Given the listing below, write out exactly the lines starting with the line that has "0x06, .u8, .ro, .viewer, 0, .num" and going on through the line that has "def Obj.setStrelMaxMsg : Obj", both kept.

(Data to process):
---
/-- SET_SAVE, 0x2010:01. -/
def Obj.setSave : Obj :=
  ⟨0x2010, 0x01, .u8, .ex, .brewer, 0, .num 0, [(0, 1)], [], 0x0, 0, false, "SET_SAVE"⟩

/-- SET_LOAD, 0x2010:02. -/
def Obj.setLoad : Obj :=
  ⟨0x2010, 0x02, .u8, .ex, .brewer, 0, .num 0, [(0, 1)], [], 0x0, 0, false, "SET_LOAD"⟩

/-- SET_BOOT_SLOT, 0x2010:03. -/
def Obj.setBootSlot : Obj :=
  ⟨0x2010, 0x03, .u8, .rw, .brewer, 0, .num 0, [(0, 1)], [], 0x0, 0, true, "SET_BOOT_SLOT"⟩

/-- SET_SLOT_STATE_A, 0x2010:04. -/
def Obj.setSlotStateA : Obj :=
  ⟨0x2010, 0x04, .u8, .ro, .viewer, 0, .num 0, [], [], 0x0, 0, false, "SET_SLOT_STATE_A"⟩

/-- SET_SLOT_STATE_B, 0x2010:05. -/
def Obj.setSlotStateB : Obj :=
  ⟨0x2010, 0x05, .u8, .ro, .viewer, 0, .num 0, [], [], 0x0, 0, false, "SET_SLOT_STATE_B"⟩

/-- SET_SAVE_STATUS, 0x2010:06. -/
def Obj.setSaveStatus : Obj :=
  ⟨0x2010, 0x06, .u8, .ro, .viewer, 0, .num 0, [], [], 0x0, 0, false, "SET_SAVE_STATUS"⟩

/-- SET_STREL_PORT, 0x2020:01. -/
def Obj.setStrelPort : Obj :=
  ⟨0x2020, 0x01, .u16, .rw, .brewer, 0, .num 42117, [(1024, 65535)], [], 0x0, 0, true, "SET_STREL_PORT"⟩

/-- SET_STREL_MAX_MSG, 0x2020:02. -/
def Obj.setStrelMaxMsg : Obj :=
  ⟨0x2020, 0x02, .u16, .rw, .brewer, 0, .num 1472, [(512, 8960)], [], 0x0, 0, false, "SET_STREL_MAX_MSG"⟩

/-- SET_SESSIONS_OPEN, 0x2020:03. -/
def Obj.setSessionsOpen : Obj :=
  ⟨0x2020, 0x03, .u8, .ro, .viewer, 0, .num 0, [], [], 0x0, 0, false, "SET_SESSIONS_OPEN"⟩

/-- SET_SESSION_ROW_SELECT, 0x2020:04. -/
def Obj.setSessionRowSelect : Obj :=
  ⟨0x2020, 0x04, .u32, .rw, .viewer, 0, .num 0, [(0, 15)], [], 0x0, 0, false, "SET_SESSION_ROW_SELECT"⟩

/-- SET_SESSION_INFO, 0x2020:05. -/
def Obj.setSessionInfo : Obj :=
  ⟨0x2020, 0x05, .domain, .ro, .viewer, 16, .bytes (zeros 32), [], [], 0x0, 32, false, "SET_SESSION_INFO"⟩

/-- SET_SESSION_KILL, 0x2020:06. -/
def Obj.setSessionKill : Obj :=
  ⟨0x2020, 0x06, .u32, .ex, .brewer, 0, .num 0, [], [], 0x0, 0, false, "SET_SESSION_KILL"⟩

/-- SET_AUTH_FAILS, 0x2020:07. -/
def Obj.setAuthFails : Obj :=
  ⟨0x2020, 0x07, .u32, .ro, .viewer, 0, .num 0, [], [], 0x0, 0, false, "SET_AUTH_FAILS"⟩

/-- SET_IDLE_TIMEOUT, 0x2020:08. -/
def Obj.setIdleTimeout : Obj :=
  ⟨0x2020, 0x08, .u16, .const, .viewer, 0, .num 60, [], [], 0x0, 0, false, "SET_IDLE_TIMEOUT"⟩

/-- SET_CAN_DATA_RATE, 0x2030:01. -/
def Obj.setCanDataRate : Obj :=
  ⟨0x2030, 0x01, .u8, .rw, .brewer, 0, .num 2, [(1, 2), (4, 5)], [], 0x0, 0, true, "SET_CAN_DATA_RATE"⟩

/-- SET_CAN_MAX_ROLE, 0x2030:02. -/
def Obj.setCanMaxRole : Obj :=
  ⟨0x2030, 0x02, .u8, .rw, .vendor, 0, .num 2, [(0, 2)], [], 0x0, 0, true, "SET_CAN_MAX_ROLE"⟩

/-- SET_CAN_ROLE, 0x2030:03. -/
def Obj.setCanRole : Obj :=
  ⟨0x2030, 0x03, .u8, .ro, .viewer, 0, .num 0, [], [], 0x0, 0, false, "SET_CAN_ROLE"⟩

/-- SET_CAN_NONCE, 0x2030:04. -/
def Obj.setCanNonce : Obj :=
  ⟨0x2030, 0x04, .domain, .ro, .viewer, 0, .bytes (zeros 32), [], [], 0x0, 32, false, "SET_CAN_NONCE"⟩

/-- SET_CAN_PROOF, 0x2030:05. -/
def Obj.setCanProof : Obj :=
  ⟨0x2030, 0x05, .domain, .wo, .viewer, 0, .bytes (zeros 84), [], [], 0x0, 84, false, "SET_CAN_PROOF"⟩

/-- SET_CAN_LOCK, 0x2030:06. -/
def Obj.setCanLock : Obj :=
  ⟨0x2030, 0x06, .u8, .ex, .viewer, 0, .num 0, [(1, 1)], [], 0x0, 0, false, "SET_CAN_LOCK"⟩

/-- TBS_SOURCE, 0x2100:01. -/
def Obj.tbsSource : Obj :=
  ⟨0x2100, 0x01, .u8, .rw, .brewer, 0, .num 0, [(0, 3)], [], 0x0, 0, true, "TBS_SOURCE"⟩

/-- TBS_STATE, 0x2100:02. -/
def Obj.tbsState : Obj :=
  ⟨0x2100, 0x02, .u8, .ro, .viewer, 0, .num 0, [], [], 0x0, 0, false, "TBS_STATE"⟩

/-- TBS_CANVAS_LOCK, 0x2100:03. -/
def Obj.tbsCanvasLock : Obj :=
  ⟨0x2100, 0x03, .bool, .ro, .viewer, 0, .num 0, [], [], 0x0, 0, false, "TBS_CANVAS_LOCK"⟩

/-- TBS_NOW_CTIME, 0x2100:04. -/
def Obj.tbsNowCtime : Obj :=
  ⟨0x2100, 0x04, .ctime, .ro, .viewer, 0, .bytes (zeros 6), [], [], 0x0, 0, false, "TBS_NOW_CTIME"⟩

/-- TBS_NOW_TIME80, 0x2100:05. -/
def Obj.tbsNowTime80 : Obj :=
  ⟨0x2100, 0x05, .time80, .ro, .viewer, 0, .bytes (zeros 10), [], [], 0x0, 0, false, "TBS_NOW_TIME80"⟩

/-- TBS_OFFSET_NS, 0x2100:06. -/
def Obj.tbsOffsetNs : Obj :=
  ⟨0x2100, 0x06, .i64, .ro, .viewer, 0, .num 0, [], [], 0x0, 0, false, "TBS_OFFSET_NS"⟩

/-- TBS_FREQ_PPB, 0x2100:07. -/
def Obj.tbsFreqPpb : Obj :=
  ⟨0x2100, 0x07, .i64, .ro, .viewer, 0, .num 0, [], [], 0x0, 0, false, "TBS_FREQ_PPB"⟩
---
(Response area):
  ⟨0x2010, 0x06, .u8, .ro, .viewer, 0, .num 0, [], [], 0x0, 0, false, "SET_SAVE_STATUS"⟩

/-- SET_STREL_PORT, 0x2020:01. -/
def Obj.setStrelPort : Obj :=
  ⟨0x2020, 0x01, .u16, .rw, .brewer, 0, .num 42117, [(1024, 65535)], [], 0x0, 0, true, "SET_STREL_PORT"⟩

/-- SET_STREL_MAX_MSG, 0x2020:02. -/
def Obj.setStrelMaxMsg : Obj :=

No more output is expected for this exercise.